◆ **Exercise aim**:
The answer must be one number: the count of lines in the data below that include "product".

◆ **Information provided**:
Content starts

-- ==== Sys2Proof/Machine/Arith.lean ====
section
/-! DEFINITION. ALU arithmetic: ADD … NEG and the illegal row of the MUL opcode (40_alu_arith.md R140–R160). -/

namespace Sys2Proof.Machine

/-- `max(−H, min(+H, S))` (R151). -/
def saturate (sum : Int) : Int := max (-H) (min H sum)

/-- The quotient of the symmetric Euclidean division, ties toward zero (R146). -/
def divNearest (a b : Int) : Int :=
  if |b| < 2 * |a.tmod b| then a.tdiv b + (sign a).val * (sign b).val else a.tdiv b

/-- The remainder of the symmetric Euclidean division (R146). -/
def modNearest (a b : Int) : Int := a - divNearest a b * b

/-- ADD (R150). -/
def execAdd (rd rs1 rs2 : Reg) (s : State) : Result :=
  let sum := s.regVal rs1 + s.regVal rs2
  .next (s.aluWrite rd (word sum) (carryTrit sum))

/-- ADDS (R151). -/
def execAdds (rd rs1 rs2 : Reg) (s : State) : Result :=
  .next (s.aluWrite rd (word (saturate (s.regVal rs1 + s.regVal rs2))) .Z)

/-- ADC (R152). -/
def execAdc (rd rs1 rs2 : Reg) (s : State) : Result :=
  let sum := s.regVal rs1 + s.regVal rs2 + s.flagCarry.val
  .next (s.aluWrite rd (word sum) (carryTrit sum))

/-- SUB (R153). -/
def execSub (rd rs1 rs2 : Reg) (s : State) : Result :=
  let sum := s.regVal rs1 - s.regVal rs2
  .next (s.aluWrite rd (word sum) (carryTrit sum))

/-- SUBS (R154). -/
def execSubs (rd rs1 rs2 : Reg) (s : State) : Result :=
  .next (s.aluWrite rd (word (saturate (s.regVal rs1 - s.regVal rs2))) .Z)

/-- SBC: the formula of the opcode table (R155, log entry 38). -/
def execSbc (rd rs1 rs2 : Reg) (s : State) : Result :=
  let sum := s.regVal rs1 - s.regVal rs2 - s.flagCarry.val
  .next (s.aluWrite rd (word sum) (carryTrit sum))

/-- MUL: the low 27 trits of the exact product (R156). -/
def execMul (rd rs1 rs2 : Reg) (s : State) : Result :=
  .next (s.aluWrite rd (word (s.regVal rs1 * s.regVal rs2)) .Z)

/-- MULH: trits 27..53 of the exact product (R157). -/
def execMulh (rd rs1 rs2 : Reg) (s : State) : Result :=
  .next (s.aluWrite rd (word (carry 27 (s.regVal rs1 * s.regVal rs2))) .Z)

/-- The MUL opcode with funct[0] = N (R124, R129). -/
def execIllegalMul (w : Word) (s : State) : Result := raiseIllegal w s

/-- DIV (R158). -/
def execDiv (rd rs1 rs2 : Reg) (s : State) : Result :=
  finish s
    (if s.regVal rs2 = 0 then .error (.exc excDiv0 zeroWord)
     else .ok (s.aluWrite rd (word (divNearest (s.regVal rs1) (s.regVal rs2))) .Z))

/-- MOD (R159, log entry 28). -/
def execMod (rd rs1 rs2 : Reg) (s : State) : Result :=
  finish s
    (if s.regVal rs2 = 0 then .error (.exc excDiv0 zeroWord)
     else .ok (s.aluWrite rd (word (modNearest (s.regVal rs1) (s.regVal rs2))) .Z))

/-- NEG: every trit inverted (R160). -/
def execNeg (rd rs1 : Reg) (s : State) : Result :=
  .next (s.aluWrite rd (mapTrits tritNeg (s.reg rs1)) .Z)

end Sys2Proof.Machine
end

Content ends

◆ **Solution to the exercise**:
2